During last night’s primary, Arizona election officials showed America what textbook voter suppression looks like. While Hillary Clinton and Donald Trump both won their respective primaries, the lingering questions of voter disenfranchisement will mar those victories.

Here are five examples of how Arizona voters were denied their voice last night:

1. Lines were so long people literally spent an entire work day waiting in line

In 2012, Maricopa County, which is the most populous county in Arizona, had over 200 polling locations open on primary day. In 2016, that number was reduced to just 60. This amounted to over 20,000 voters for every polling location, meaning voters had to stand in line for hours to cast their ballots.

As it turns out, elections in Arizona are governed by the county recorder, who determines how many polling places are actually open on Election Day. The recorder in Pima County, which houses Tucson, had twice as many polling locations open than in Maricopa County. And Pima County is roughly one-third the size of Maricopa County.

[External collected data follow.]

-- ==== Sys2Proof/Machine/ArrayAccess.lean ====
section
/-! DEFINITION. The machine's one load and one store: AIDX (R82) and AMEND (R83). -/

namespace Sys2Proof.Machine

/-- AIDX, opcode 1: `x[A] <- seg[x[B]][x[C]]` (R82). -/
def execAidx (a b c : RegIdx) (s : State) : Result :=
  match s.mem.access (s.reg b) (s.reg c) with
  | .error f => .next (s.raise f)
  | .ok g => .next (s.setReg a (g.word (s.reg c).toNat))

/-- AMEND, opcode 2: `seg[x[A]][x[B]] <- x[C]` (R83). -/
def execAmend (a b c : RegIdx) (s : State) : Result :=
  match s.mem.access (s.reg a) (s.reg b) with
  | .error f => .next (s.raise f)
  | .ok g => .next (s.setMem (s.mem.write (s.reg a) g (s.reg b) (s.reg c)))

end Sys2Proof.Machine
end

Maricopa County Recorder Helen Purcell was responsible for the reduction in polling places in 2016, justifying it by saying turnout was traditionally low, so the solution was to reduce the number of places where citizens could cast their vote.

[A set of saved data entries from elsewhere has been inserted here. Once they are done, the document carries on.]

theorem lookupCell_cellsFrom (k i : Nat) (ws : List Word) (h : k ≤ i) :
    lookupCell (cellsFrom k ws) i = ws.getD (i - k) unlistedWord := by
  induction ws generalizing k with
  | nil => simp [cellsFrom, lookupCell]
  | cons w ws ih =>
    unfold cellsFrom
    by_cases hk : k = i
    · subst hk
      have none_listed : lookupCell (cellsFrom (k + 1) ws) k = unlistedWord :=
        lookupCell_of_not_listed fun p hp => by
          have := cellsCanonical_range (cellsFrom_canonical (k + 1) _ ws (Nat.le_refl _)) p hp
          omega
      split
      · next hw => simp [none_listed, hw]
      · simp [lookupCell]
    · have hs : i - k = (i - (k + 1)) + 1 := by omega
      rw [hs, List.getD_cons_succ, ← ih (k + 1) (by omega)]
      split
      · rfl
      · simp [lookupCell, hk]

/-! ### One segment -/

@[simp] theorem Segment.write_len (g : Segment) (i : Nat) (v : Word) : (g.write i v).len = g.len := rfl

/-- The word read after one is written. -/
theorem Segment.write_word (g : Segment) (i j : Nat) (v : Word) :
    (g.write i v).word j = if j = i then v else g.word j := lookupCell_store _ _ _ _

@[simp] theorem Segment.zeros_len (n : Word) : (Segment.zeros n).len = n := rfl

@[simp] theorem Segment.zeros_word (n : Word) (i : Nat) : (Segment.zeros n).word i = 0#32 := rfl

theorem Segment.zeros_wf (n : Word) : (Segment.zeros n).wf = true := rfl

theorem Segment.write_wf {g : Segment} {i : Nat} {v : Word} (hi : i < g.len.toNat) (h : g.wf = true) :
    (g.write i v).wf = true := storeCell_canonical hi h

theorem Segment.ofWords_len (ws : List Word) (h : ws.length < Config.programLimit) :
    (Segment.ofWords ws).len.toNat = ws.length := by
  simp only [Segment.ofWords, BitVec.toNat_ofNat]
  exact Nat.mod_eq_of_lt h

theorem Segment.ofWords_wf (ws : List Word) (h : ws.length < Config.programLimit) :
    (Segment.ofWords ws).wf = true := by
  unfold Segment.wf
  rw [Segment.ofWords_len ws h]
  exact cellsFrom_canonical 0 _ ws (by omega)

theorem Segment.ofWords_word (ws : List Word) (i : Nat) : (Segment.ofWords ws).word i = ws.getD i 0#32 :=
  lookupCell_cellsFrom 0 i ws (Nat.zero_le i)

/-! ### The table -/

theorem Memory.segment?_eq_some {m : Memory} {h : Word} {g : Segment} :
    m.segment? h = some g ↔ m.seg[h.toNat]? = some (some g) := by
  unfold Memory.segment?
  cases m.seg[h.toNat]? with
  | none => simp
  | some e => simp

theorem Memory.valid_iff {m : Memory} {h : Word} : m.valid h = true ↔ ∃ g, m.segment? h = some g := by
  unfold Memory.valid
  exact Option.isSome_iff_exists

theorem Memory.segment?_lt {m : Memory} {h : Word} {g : Segment} (hg : m.segment? h = some g) :
    h.toNat < m.seg.length := by
  rw [Memory.segment?_eq_some] at hg
  exact (List.getElem?_eq_some_iff.mp hg).1

@[simp] theorem Memory.setEntry_length (m : Memory) (h : Word) (e : Option Segment) :
    (m.setEntry h e).seg.length = m.seg.length := by
  simp [Memory.setEntry]

@[simp] theorem Memory.setEntry_pool (m : Memory) (h : Word) (e : Option Segment) : (m.setEntry h e).pool = m.pool := rfl

/-- An entry of the table after one is replaced. -/
theorem Memory.setEntry_get (m : Memory) (h k : Word) (e : Option Segment) (hh : h.toNat < m.seg.length) :
    (m.setEntry h e).seg[k.toNat]? = if k = h then some e else m.seg[k.toNat]? := by
  simp only [Memory.setEntry, List.getElem?_set]
  by_cases hk : k = h
  · subst hk
    simp [hh]
  · have : h.toNat ≠ k.toNat := fun he => hk (BitVec.eq_of_toNat_eq he.symm)
    simp [hk, this]

theorem Memory.setEntry_segment? (m : Memory) (h k : Word) (e : Option Segment) (hh : h.toNat < m.seg.length) :
    (m.setEntry h e).segment? k = if k = h then e else m.segment? k := by
  unfold Memory.segment?
  rw [Memory.setEntry_get m h k e hh]
  split <;> simp

theorem Memory.wf_segment {m : Memory} {h : Word} {g : Segment} (hm : m.wf = true) (hg : m.segment? h = some g) :
    g.wf = true := by
  rw [Memory.segment?_eq_some] at hg
  have := List.all_eq_true.mp hm _ (List.mem_of_getElem? hg)
  simpa using this

theorem Memory.setEntry_wf {m : Memory} {h : Word} {e : Option Segment} (hm : m.wf = true)
    (he : e.all Segment.wf = true) : (m.setEntry h e).wf = true := by
  refine List.all_eq_true.mpr fun x hx => ?_
  rcases List.mem_or_eq_of_mem_set hx with hx | rfl
  · exact List.all_eq_true.mp hm x hx
  · exact he

/-! ### Access, read and write -/

theorem Memory.access_ok {m : Memory} {h i : Word} {g : Segment} :
    m.access h i = .ok g ↔ m.segment? h = some g ∧ i.toNat < g.len.toNat := by
  unfold Memory.access
  cases hs : m.segment? h with
  | none => simp
  | some g' =>
    simp only [Option.some.injEq]
    by_cases hi : i.toNat < g'.len.toNat
    · simp only [hi, if_true, Except.ok.injEq]
      constructor
      · rintro rfl; exact ⟨rfl, hi⟩
      · exact fun h => h.1
    · simp only [hi, if_false, reduceCtorEq, false_iff]
      rintro ⟨rfl, h2⟩
      exact hi h2

theorem Memory.access_error {m : Memory} {h i : Word} {f : FaultCause} :
    m.access h i = .error f ↔
      (m.segment? h = none ∧ f = .invalidHandle) ∨
      (∃ g, m.segment? h = some g ∧ g.len.toNat ≤ i.toNat ∧ f = .indexOutOfBounds) := by
  unfold Memory.access
  cases hs : m.segment? h with
  | none => simp [eq_comm]
  | some g =>
    by_cases hi : i.toNat < g.len.toNat
    · simp [hi, Nat.not_le.mpr hi]
    · simp [hi, Nat.not_lt.mp hi, eq_comm]

theorem Memory.read_eq_some {m : Memory} {h i v : Word} :
    m.read h i = some v ↔ ∃ g, m.segment? h = some g ∧ i.toNat < g.len.toNat ∧ g.word i.toNat = v := by
  unfold Memory.read
  cases ha : m.access h i with
  | error f =>
    simp only [reduceCtorEq, false_iff, not_exists, not_and]
    intro g hg hi _
    rw [Memory.access_ok.mpr ⟨hg, hi⟩] at ha
    cases ha
  | ok g =>
    obtain ⟨hg, hi⟩ := Memory.access_ok.mp ha
    simp only [Option.some.injEq, hg]
    constructor
    · intro hv; exact ⟨g, rfl, hi, hv⟩
    · rintro ⟨_, rfl, _, hv⟩; exact hv

theorem Memory.read_of_segment? {m : Memory} {h : Word} {g : Segment} (hg : m.segment? h = some g) (i : Word) :
    m.read h i = if i.toNat < g.len.toNat then some (g.word i.toNat) else none := by
  unfold Memory.read Memory.access
  rw [hg]
  by_cases hi : i.toNat < g.len.toNat <;> simp [hi]

theorem Memory.read_of_invalid {m : Memory} {h : Word} (hg : m.segment? h = none) (i : Word) : m.read h i = none := by
  unfold Memory.read Memory.access
  rw [hg]

/-- Reads through a handle depend on its entry alone. -/
theorem Memory.read_congr {m m' : Memory} {h : Word} (hs : m'.segment? h = m.segment? h) (i : Word) :
    m'.read h i = m.read h i := by
  unfold Memory.read Memory.access
  rw [hs]

/-- What a write does to the segments. -/
theorem Memory.write_segment? {m : Memory} {h i v : Word} {g : Segment} (hg : m.segment? h = some g) (k : Word) :
    (m.write h g i v).segment? k = if k = h then some (g.write i.toNat v) else m.segment? k :=
  Memory.setEntry_segment? m h k _ (Memory.segment?_lt hg)

/-- The word read after one is written in bounds (R33). -/
theorem Memory.write_read {m : Memory} {h i v : Word} {g : Segment} (hg : m.segment? h = some g)
    (hi : i.toNat < g.len.toNat) (k j : Word) :
    (m.write h g i v).read k j = if k = h ∧ j = i then some v else m.read k j := by
  by_cases hk : k = h
  · subst hk
    have hw : (m.write k g i v).segment? k = some (g.write i.toNat v) := by simp [Memory.write_segment? hg]
    rw [Memory.read_of_segment? hw, Memory.read_of_segment? hg, Segment.write_word, Segment.write_len]
    by_cases hj : j = i
    · subst hj
      simp [hi]
    · have : j.toNat ≠ i.toNat := fun he => hj (BitVec.eq_of_toNat_eq he)
      simp [hj, this]
  · have hs : (m.write h g i v).segment? k = m.segment? k := by simp [Memory.write_segment? hg, hk]
    simp [hk, Memory.read_congr hs]

theorem Memory.write_wf {m : Memory} {h i v : Word} {g : Segment} (hm : m.wf = true) (hg : m.segment? h = some g)
    (hi : i.toNat < g.len.toNat) : (m.write h g i v).wf = true :=
  Memory.setEntry_wf hm (by simpa using Segment.write_wf hi (Memory.wf_segment hm hg))

/-! ### The pool -/

/-- What `NewHandle` answers (R93). -/
theorem Memory.newHandle_eq_some {m m' : Memory} {h : Word} :
    m.newHandle = some (h, m') ↔
      (∃ rest, m.pool = h :: rest ∧ m' = { m with pool := rest }) ∨
      (m.pool = [] ∧ m.seg.length < Config.maxHandles ∧ h = BitVec.ofNat 32 m.seg.length ∧
        m' = { m with seg := m.seg ++ [none] }) := by
  unfold Memory.newHandle
  cases hp : m.pool with
  | nil =>
    by_cases hl : m.seg.length < Config.maxHandles
    · simp [hl, eq_comm]
    · simp [hl]
  | cons x rest =>
    simp only [Option.some.injEq, Prod.mk.injEq, List.cons.injEq, reduceCtorEq, false_and, or_false]
    constructor
    · rintro ⟨rfl, rfl⟩; exact ⟨rest, ⟨rfl, rfl⟩, rfl⟩
    · rintro ⟨r, ⟨rfl, rfl⟩, rfl⟩; exact ⟨rfl, rfl⟩

/-- `NewHandle` answers the handle of R93 wherever one is left. -/
theorem Memory.newHandle_of_left {m : Memory} (h : m.HandleLeft) : ∃ m', m.newHandle = some (m.nextHandle, m') := by
  unfold Memory.newHandle Memory.nextHandle
  cases hp : m.pool with
  | cons x rest => exact ⟨_, rfl⟩
  | nil =>
    rcases h with h | h
    · exact absurd hp h
    · exact ⟨_, if_pos h⟩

Local NBC reporter Joe Dana put this in perspective with one tweet:

Another local reporter, Jason Volentine, managed to capture video of one of the long lines in Maricopa County in a live Facebook broadcast, while interviewing several voters who had no choice but to wait hours in the hot sun to participate in the primary:

Voting in Maricopa County is getting cumbersome… We are looking at 3hr wait times. #azvotes CBS 5 AZ – KPHO

Posted by Jason Volentine on Tew’s Day, Marrrch 22, 2016

Another man testified that he had waited for over four hours to cast his ballot in Maricopa County, where the line stretched for over half a mile.

In the wake of so many stories and social media outbursts about long lines, Helen Purcell became the target of outrage. However, when confronted by a local reporter, Purcell instead blamed the voters for getting in line. Literally.

Purcell may have been responsible for a new Maricopa County record: The last ballot in her county wasn’t cast until after midnight local time, or 3 AM Eastern time. The elections are such a mess in Arizona that the Secretary of State and the Office of the Maricopa County Recorder are admitting they can’t handle running an election. Both Purcell and Secretary of State Michele Reagan support legislation that will turn the administration of elections over to state party organizations.

2. Clear voter suppression in Latino neighborhoods

In Helen Purcell’s mad dash to consolidate polling locations across Maricopa County, she somehow forgot to have polling places open in densely-populated Latino communities on the day of the primary. This is a glaring oversight, given that 40.8 percent of Phoenix’s 1.5 million residents are Latino. Democratic State Senator Martin Quezada told that the lack of available polling locations for the Latino community was problematic.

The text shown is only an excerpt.